Goodwill Impairment Testing
We test goodwill for impairment at least annually and more frequently whenever events occur or circumstances change that indicate there may be impairment. These events or circumstances could include a significant long-term adverse change in the business climate, poor indicators of operating performance, or a sale or disposition of a significant portion of a reporting unit.
We test goodwill at the reporting unit level, which is one level below our operating segment. We identify our reporting units by assessing whether the components of our operating segment constitute businesses for which discrete financial information is available and segment management regularly reviews the operating results of those components. We also aggregate components that have similar economic characteristics into single reporting units (for example, similar products and / or services, similar long-term financial results, product processes, classes of customers, etc.). We have three reporting units: the Linear Motion Products reporting unit, the Rest of Products reporting unit, and the Precision Conveyance reporting unit, which have goodwill totaling $9,699,000, $319,838,000, and $401,681,000, respectively, as of September 30, 2025.
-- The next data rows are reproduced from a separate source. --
theorem witness_FirmwareCommands :
    (sMb .boot).mbox.fw = .boot ∧ (sMb .loading).mbox.fw = .loading ∧ (sMb .checking).mbox.fw = .checking ∧ (sMb .running).mbox.fw = .running ∧
      fwFault (sMb .checking) = some 1 := by decide

theorem test_fwRejected : runs (exec .fwCheckDone (sMb .checking)) (fun t =>
    decide (t.mbox.fw = .boot ∧ t.mbox.reason = 1 ∧ t.log.length = 1)) = true := by decide

/-- MB_ADDR and MB_SPACE set. -/
def sMbAt (space hi lo : Nat) (s : State) : State :=
  { s with regs := [(0xD008, some (BitVec.ofNat 32 space)), (0xD00C, some (BitVec.ofNat 32 lo)), (0xD010, some (BitVec.ofNat 32 hi))] }

theorem witness_MailboxWords :
    (mbAddr (sMbAt 0 0 0xFFFFC State.reset) + 4 ≤ mbSpaceSize (sMbAt 0 0 0xFFFFC State.reset) ∧
      mbRankOff (sMbAt 0 0 0xFFFFC State.reset) (mbAddr (sMbAt 0 0 0xFFFFC State.reset)) = false) ∧
      mbSpaceSize (sMbAt 0 0 0x100000 State.reset) < mbAddr (sMbAt 0 0 0x100000 State.reset) + 4 ∧
      (mbAddr (sMbAt 2 0xFF 0xFFFFFFFC (sRank .off)) + 4 ≤ mbSpaceSize (sMbAt 2 0xFF 0xFFFFFFFC (sRank .off)) ∧
        mbRankOff (sMbAt 2 0xFF 0xFFFFFFFC (sRank .off)) (mbAddr (sMbAt 2 0xFF 0xFFFFFFFC (sRank .off))) = true) ∧
      (sMb .running).mbox.fw = .running := by decide

theorem test_mbWrite : runs (exec (.mbDataAccess (some 0x04030201#32)) (sMbAt 1 0 8 State.reset)) (fun t =>
    decide (tierRead t .a 8 4 = [1, 2, 3, 4] ∧ mbAddr t = 12 ∧ reg t 0xD018 = 1#32)) = true := by decide

theorem witness_ClocksAndFatal :
    let s := fun a b => { State.reset with plant := { pll0 := a, pll1 := b } }
    ((s true true).plant.ckStopped = false ∧ (s true true).plant.fatal = 0 ∧
      (if (s true true).plant.pllActive then (s true true).plant.pll0 else (s true true).plant.pll1) = true ∧
      (if (s true false).plant.pllActive then (s true false).plant.pll0 else (s true false).plant.pll1) = false) ∧
      (let t := { State.reset with plant := { ckStopped := true, stretching := true } }
       t.plant.ckStopped = true ∧ t.plant.fatal = 0 ∧ t.plant.genSpareOk = true ∧ t.plant.stretching = true) ∧
      (let t := { State.reset with plant := { fatal := 1 }, heron := { tripped := [159] } }
       t.plant.fatal ≠ 0 ∧ t.heron.tripped.contains 159 = true) ∧ State.reset.plant.stretching = false := by decide

theorem test_pllLoss : runs (exec .ckPllLockLoss { State.reset with plant := { pll0 := true, pll1 := true } }) (fun t =>
    decide (t.plant.ckStopped ∧ t.plant.pll0 = false ∧ t.plant.fatal = 0)) = true := by decide

theorem test_genLoss : runs (exec .tempoGenLockLoss State.reset) (fun t => decide (t.now = 45 ∧ t.plant.genActive)) = true := by decide

theorem test_droop : runs (exec (.droopDetect 71 0 true) State.reset) (fun t =>
    decide (t.plant.stretching ∧ t.plant.deep ∧ reg t 0x57C10 = 1#32 ∧ reg t 0x1054 = 1#32)) = true := by decide

theorem witness_HeronAndSensors :
    (regBit State.reset 0x5100 0 = true ∧ noSegment State.reset = true ∧ State.reset.heron.triggered = false) ∧
      (regBit { State.reset with regs := [(0x5100, some 0#32)] } 0x5100 0 = false) ∧
      (let s := { running State.reset with heron := { upDone := true, triggered := true, railStale := true } }
       noSegment s = false ∧ s.heron.upDone = true ∧ s.heron.triggered = true ∧ s.heron.railStale = true) ∧
      (3200 ≤ (3200#16).toNat ∧ (4000#16).toNat ≤ 4000 ∧ (3199#16).toNat < 3200 ∧ 4000 < (4001#16).toNat) ∧
      State.reset.heron.railStale = false := by decide

theorem test_rail : runs (exec (.railReadingUpdate 3199) State.reset) (fun t => decide (regBit t 0x5130 3 = true ∧ t.log.length = 1)) = true := by
  decide

theorem test_railStale : runs (exec .railStaleTimeout State.reset) (fun t => decide (t.now = 45000000 ∧ t.heron.railStale)) = true := by decide

/-! ## Boundaries and detectors -/

/-- A SOLO tempo that runs, its boundary due at 100. -/
def sDue (f : Fen) (t : Tempo) : State :=
  { State.reset with fens := [(0, f)], tempo := { t with running := true, count := 5 } }

theorem witness_BoundaryEvents_due (f : Fen) (hf : f = {} ∨ f = { pwr := { st := .on }, seq := { st := .running } }) :
    let s := sDue f { due := some 100, ran := true }
    (s.tempo.running = true ∧ s.tempo.slipped = false ∧ s.tempo.awaitFirst = false ∧ s.plant.fatal = 0 ∧ tempoRole s = 0 ∧ s.tempo.marks = [] ∧
      s.tempo.due = some 100 ∧ s.tempo.atG = false ∧ s.tempo.actAt = none ∧ s.tempo.first = false) ∧
      s.tempo.ran = true ∧ allEnded (advanceTo 100 s) = decide (f = {}) := by
  rcases hf with rfl | rfl <;> decide

theorem test_boundary_held : runs (exec .tempoBoundaryDue (sDue { pwr := { st := .on }, seq := { st := .running } } { due := some 100, ran := true })) (fun t =>
    decide (t.tempo.waitF ∧ t.tempo.held ∧ t.now = 100)) = true := by decide

theorem witness_BoundaryEvents_actions :
    let s := sDue {} { atG := true, gTime := 100 }
    (s.tempo.running = true ∧ s.tempo.atG = true ∧ s.tempo.actAt = none ∧ allEnded s = true ∧ ckRuns s = true ∧ tempoRole s = 0 ∧
      s.tempo.gMark = none ∧ s.tempo.slipped = false ∧ s.tempo.stopCmds = [] ∧ s.tempo.holdCmds = [] ∧ s.jobs = [] ∧ s.pendSet = none ∧
      s.ports = [] ∧ s.snap.armedCmd = none ∧ s.snap.armedAuto = false ∧ s.snap.draining = false) ∧
      State.reset.tempo.running = false ∧ State.reset.tempo.atG = false := by decide

/-- Fen 0 stalls at a WAIT with all it has issued complete, or runs, at a boundary. -/
def sStop (st : SeqSt) (cmds : List Cmd) : State :=
  sDue { pwr := { st := .on }, seq := { st := st } } { atG := true, gTime := 100, ran := true, stopCmds := cmds }

theorem witness_BoundaryEvents_stop :
    let s := sStop .waiting [cmdOf 0x29 0 (pkB 0 0) sR]
    (s.tempo.running = true ∧ s.tempo.atG = true ∧ s.tempo.actAt = none ∧ allEnded s = false ∧ (notEnded s).all (fenStuck s) = true ∧
      ckRuns s = true ∧ tempoRole s = 0 ∧ s.tempo.stopCmds ≠ [] ∧ s.jobs = [] ∧ s.pendSet = none ∧ s.ports = [] ∧ s.tempo.gMark = none ∧
      s.snap.armedCmd = none ∧ s.snap.armedAuto = false ∧ s.snap.draining = false ∧ s.tempo.holdCmds = [] ∧ s.tempo.startCmds = []) ∧
      allEnded (sStop .running []) = false ∧ stopAsked (sStop .running []) = false := by decide

theorem test_boundaryActions : runs (exec .boundaryActions (sDue {} { atG := true, gTime := 100 })) (fun t =>
    decide (t.tempo.count = 6 ∧ t.tempo.startTime = 292 ∧ t.tempo.atG = false)) = true := by decide

theorem witness_BoundaryEvents_master :
    let s := sRole 1 { sDue {} { markFor := some 20000, ringHold := true } with cws := [(0, { st := .up })] }
    (tempoRole s = 1 ∧ s.tempo.running = true ∧ s.plant.fatal = 0 ∧ s.tempo.markFor = some 20000 ∧ s.tempo.ringHold = true ∧
      s.tempo.ringStalled = false) ∧ ringPending { s with regs := [(0x1000, some 0x101#32), (0x1038, some 1#32)] } ≠ 0 ∧
      tempoRole { s with regs := [(0x1000, some 0x101#32), (0x1038, some 1#32)] } = 1 := by decide

theorem test_markerSend : runs (exec .tempoMarkerSend (sRole 1 (sDue {} { markFor := some 20000 }))) (fun t =>
    decide (t.now = 2000 ∧ t.tempo.marks.length = 1)) = true := by decide

/-! ## Detectors and the sequencer -/

/-- Fen 0 in a segment. -/
def sRun (f : Fen) : State := sOn { f with seq := { f.seq with st := .running } } State.reset

/-- Fen 0 stalled at a WAIT of descriptor 0. -/
def sWait (d : BitVec 128) (f : Fen) : State :=
  sOn { f with
    seq := { st := .waiting }
    img := { f.img with waits := [(0, d)] } } State.reset

theorem iss {p : Fin 72} {slot : Nat} {s : State}
    (h : (canIssue s p.val slot &&
      !bundleBad (fenOf (atIssue p.val slot s) p.val).img (bundlePc (atIssue p.val slot s) p.val)) = true) :
    Issues p slot s := by
  simp only [Bool.and_eq_true, Bool.not_eq_true'] at h
  exact ⟨h.1, h.2⟩

/-- A sluice on counter 0, and one that tests for a count of 0. -/
theorem witness_Detectors_sluice :
    (isWaiting (sWait 0x100008001 {}) 0 = true ∧ waitSluice (waitingDesc (fenOf (sWait 0x100008001 {}) 0)) = true ∧
      (fenOf (sWait 0x100008001 {}) 0).seq.sluiceOver = false ∧
      waitOn (waitingDesc (fenOf (sWait 0x100008001 {}) 0)) = some (.counter 0 1 false none) ∧
      waitHolds (waitAt 0 ((fenOf (sWait 0x100008001 {}) 0).seq.waitFrom + waitField (waitingDesc (fenOf (sWait 0x100008001 {}) 0)) 84 64)
        (sWait 0x100008001 {})) 0 0 (.counter 0 1 false none) = false) ∧
      (isWaiting (sWait 0x8001 {}) 0 = true ∧ waitHolds (waitAt 0 0 (sWait 0x8001 {})) 0 0 (.counter 0 0 false none) = true) := by decide
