-- ==== Sys2Proof/Machine/State.lean ====
section
/-! DEFINITION. The state of the block (spec/10_state.md R20), the reasons a step refuses, and the state at reset
(spec/70_reset_and_hazards.md R200, R201). -/

namespace Sys2Proof.Machine

open Sys2Proof

/-- The OutputSchedule SCHED: eight entries of six bits (R28). -/
structure Schedule where
  e0 : Entry
  e1 : Entry
  e2 : Entry
  e3 : Entry
  e4 : Entry
  e5 : Entry
  e6 : Entry
  e7 : Entry
deriving DecidableEq, Repr

/-- What is known of an input line: the instants at which it takes a level, in rising order. Between two of them the
level is that of the earlier; before the first it is the open input function of Config (log 4). -/
abbrev Trace := List (Nat × Level)

/-- The environment: the input functions SEL_in and DATA_in of spec/00_scope.md R7. Not state of the block (R37). -/
structure Env where
  sel : Trace
  data : Trace
deriving DecidableEq, Repr

/-- The control-store words that differ from the fixed contents of spec/44_sequencer_control.md R164, by address, in
strictly rising order of address (log 1). -/
abbrev Memory := List (Nat × Word)

/-- The state of the machine. The fields up to `clk` are R20's table; `now` is the clock of spec/00_scope.md R7; the
last four are the model's own. -/
structure State where
  /-- SEQ, the sequencer address (R21). -/
  seq : Addr
  /-- LR, the link register (R22). -/
  lr : Addr
  /-- SHREG, the shift register (R25). -/
  shreg : Word
  /-- BITCNT, the samples taken in the current read (R26). -/
  bitcnt : BitVec 5
  /-- SNAP, the ButtonSnapshot in raw wire form (R23). -/
  snap : Word
  /-- LAYOUT, the layout code (R27). -/
  layout : BitVec 2
  /-- SCHED, the OutputSchedule (R28). -/
  sched : Schedule
  /-- PHASE, the PhaseIndex (R29). -/
  phase : Phase
  /-- WD_RUN: the watchdog timer counts (R30). -/
  wdRun : Bool
  /-- WD_CNT, the running count in ticks (R31). -/
  wdCnt : Nat
  /-- RESTART_REQ, the pending-restart flag (R32). -/
  restartReq : Bool
  /-- DLY_REM, the ticks still to pass of a delay in progress (R33). -/
  dlyRem : Nat
  /-- DLY_BUSY: a delay is in progress (R33). -/
  dlyBusy : Bool
  /-- OUT[5:0], the latch of the six output lines (R35). -/
  out : Entry
  /-- The latch of the host latch line (R36). -/
  latch : Level
  /-- The latch of the host clock line (R36). -/
  clk : Level
  /-- The present instant, in ticks (R7). -/
  now : Nat
  /-- The model's own: the parameters of R9; no step changes them (R38). -/
  par : Params
  /-- The model's own: the input functions (R7, R37); no step changes them. -/
  env : Env
  /-- The model's own: the number of the next draw of a free value. -/
  drawIx : Nat
  /-- The model's own: the control-store words that are not R164's; no step changes them (R38, R74). -/
  csLoad : Memory
deriving DecidableEq, Repr

/-- The block has no fault state and no synchronous exception (spec/00_scope.md R13, spec/60_exceptions.md R170):
nothing raises a fault, so the type has no constructor. Safe. -/
inductive Fault where
deriving DecidableEq, Repr

/-- Why a step has no next state: the spec's `refuse` (spec/00_scope.md R13). All are safe: the model stops where the
spec gives no meaning. -/
inductive Refusal where
  /-- Raised by an arm of `exec` whose instruction has no meaning yet. Safe. -/
  | notModelled (mnemonic : String)
  /-- Raised by `step` on a fetch from an address that holds no word (spec/30_encoding.md R91). Safe. -/
  | undefinedAddress (a : Addr)
  /-- Raised by `step` on a word that selects no operation (R90, R91). Safe. -/
  | reservedWord (w : Word) (why : DecodeReject)
  /-- Raised by SETH and SETL, as terms, on a line that is not a host line (R87, R90); no word decodes to one.
  Safe. -/
  | reservedPin (p : Pin)
  /-- Raised by SEED and BUILD on the reserved layout code 3 (spec/42_schedule_builder.md R125, U12). Safe. -/
  | reservedLayout
  /-- Raised by any operation that would compute SEQ + 1 at 0x1F (spec/10_state.md R21). Safe. -/
  | seqPastEnd
deriving DecidableEq, Repr

/-- The registers to which the spec gives no reset value (R20: "a draw at reset"). -/
structure ResetDraw where
  lr : Addr
  shreg : Word
  bitcnt : BitVec 5
  snap : Word
  layout : BitVec 2
  sched : Schedule
  out : Entry
deriving DecidableEq, Repr

/-- The state at power-on (spec/70_reset_and_hazards.md R200, R201), for any parameters, any environment and any
draw of the unspecified registers. -/
def State.powerOn (p : Params) (e : Env) (d : ResetDraw) : State where
  seq := Config.resetVec
  lr := d.lr
  shreg := d.shreg
  bitcnt := d.bitcnt
  snap := d.snap
  layout := d.layout
  sched := d.sched
  phase := 0
  wdRun := false
  wdCnt := 0
  restartReq := false
  dlyRem := 0
  dlyBusy := false
  out := d.out
  latch := false
  clk := true
  now := 0
  par := p
  env := e
  drawIx := 0
  csLoad := []

/-- The draw that `State.reset` takes: zero for the registers no run of the fixed control store reads before it
writes them (R204; log 8), and the open OUT_RESET for the output lines (R35; log 9). -/
def ResetDraw.named : ResetDraw where
  lr := 0
  shreg := 0
  bitcnt := 0
  snap := 0
  layout := 0
  sched := ⟨0, 0, 0, 0, 0, 0, 0, 0⟩
  out := Config.outReset

/-- The machine right after reset: R20's reset values, the open parameters of Config, nothing listed of the
environment (log 4), and the control store as R164 gives it. -/
def State.reset : State := State.powerOn Config.params ⟨[], []⟩ ResetDraw.named

end Sys2Proof.Machine
end

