-- ==== Sys2Proof/Laws/Run.lean ====
section
/-! SUPPORT. Runs: their composition, and their agreement with the host's `Core.run`. -/

namespace Sys2Proof.Safety

open Sys2Proof Sys2Proof.Machine

@[simp] theorem steps_zero (s : State) : steps 0 s = .next s := rfl

/-- The first step of a run. -/
theorem steps_succ {s t : State} (n : Nat) (h : step s = .next t) : steps (n + 1) s = steps n t := by
  simp [steps, h]

@[simp] theorem steps_one (s : State) : steps 1 s = step s := by
  simp only [steps]
  split <;> simp_all

/-- Runs compose. -/
theorem steps_add {s t : State} {m : Nat} (n : Nat) (h : steps m s = .next t) :
    steps (m + n) s = steps n t := by
  induction m generalizing s with
  | zero => cases h; rw [Nat.zero_add]
  | succ m ih =>
    rw [Nat.succ_add]
    simp only [steps] at h ⊢
    split at h
    · exact ih h
    · cases h
    · cases h

/-- A run is the host's run of the machine. -/
theorem steps_eq_core_run (n : Nat) (s : State) : steps n s = Host.Core.run Sys2Proof.core n s := by
  induction n generalizing s with
  | zero => rfl
  | succ n ih =>
    unfold steps
    cases h : step s with
    | next t =>
      have hc : Sys2Proof.core.step s = .next t := h
      simp only [Host.Core.run, hc]
      exact ih t
    | fault r =>
      have hc : Sys2Proof.core.step s = .fault r := h
      simp only [Host.Core.run, hc]
      rfl
    | refused r =>
      have hc : Sys2Proof.core.step s = .refused r := h
      simp only [Host.Core.run, hc]
      rfl

/-- The next fall of CLK is the delay of the high half after the rise. -/
theorem clkFallAt_succ (u : Nat) (e : Nat → Nat) (k : Nat) :
    clkFallAt u e (k + 1) = clkRiseAt u e k + (6 * u + e (2 * k + 2)) := rfl

/-- Every rise of CLK comes no later than the falls after it. -/
theorem clkRiseAt_le_clkFallAt (u : Nat) (e : Nat → Nat) {j k : Nat} (h : j < k) :
    clkRiseAt u e j ≤ clkFallAt u e k := by
  induction k with
  | zero => omega
  | succ k ih =>
    rw [clkFallAt_succ]
    rcases Nat.lt_succ_iff_lt_or_eq.mp h with hj | rfl
    · have hfall : clkFallAt u e k ≤ clkRiseAt u e k := Nat.le_add_right _ _
      have := ih hj
      omega
    · omega

/-- A draw depends on the parameters and its number alone. -/
theorem drawn_congr {s t : State} {i j : Nat} (hp : t.par = s.par) (hn : t.drawIx + i = s.drawIx + j) :
    drawn t i = drawn s j := by
  simp only [drawn, State.overrun, hp, hn]

/-- What holds at the start and is kept by every step holds all along a run. -/
theorem reaches_induction {P : State → Prop} (hstep : ∀ s t, P s → step s = .next t → P t) {s t : State}
    (hs : P s) (h : Reaches s t) : P t := by
  obtain ⟨n, hn⟩ := h
  induction n generalizing s with
  | zero => cases hn; exact hs
  | succ n ih =>
    simp only [steps] at hn
    split at hn
    · rename_i u hu
      exact ih (hstep _ _ hs hu) hn
    · cases hn
    · cases hn

end Sys2Proof.Safety
end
We currently do not believe that it is more likely than not that the fair value of any of our reporting units is less than its applicable carrying value. Additionally, we currently do not believe that we have any significant impairment indicators. However, if the projected long-term revenue growth rates, profit margins, or terminal growth rates are significantly lower, and/or the estimated weighted-average cost of capital is higher, future testing may indicate impairment of one or more of the Company's reporting units and, as a result, the related goodwill may be impaired.
Refer to our 2025 Form 10-K for additional information regarding our annual goodwill impairment process.
Seasonality and Quarterly Results
Quarterly results may be materially affected by the timing of large customer orders, periods of high vacation and holiday concentrations, legal settlements, gains or losses in our portfolio of marketable securities, restructuring charges, favorable or unfavorable foreign currency translation, divestitures and acquisitions. Therefore, the operating results for any particular fiscal quarter are not necessarily indicative of results for any subsequent fiscal quarter or for the full fiscal year.
Effects of New Accounting Pronouncements
Information regarding the effects of new accounting pronouncements is included in Note 17 to the accompanying consolidated financial statements included in this Quarterly Report on Form 10-Q.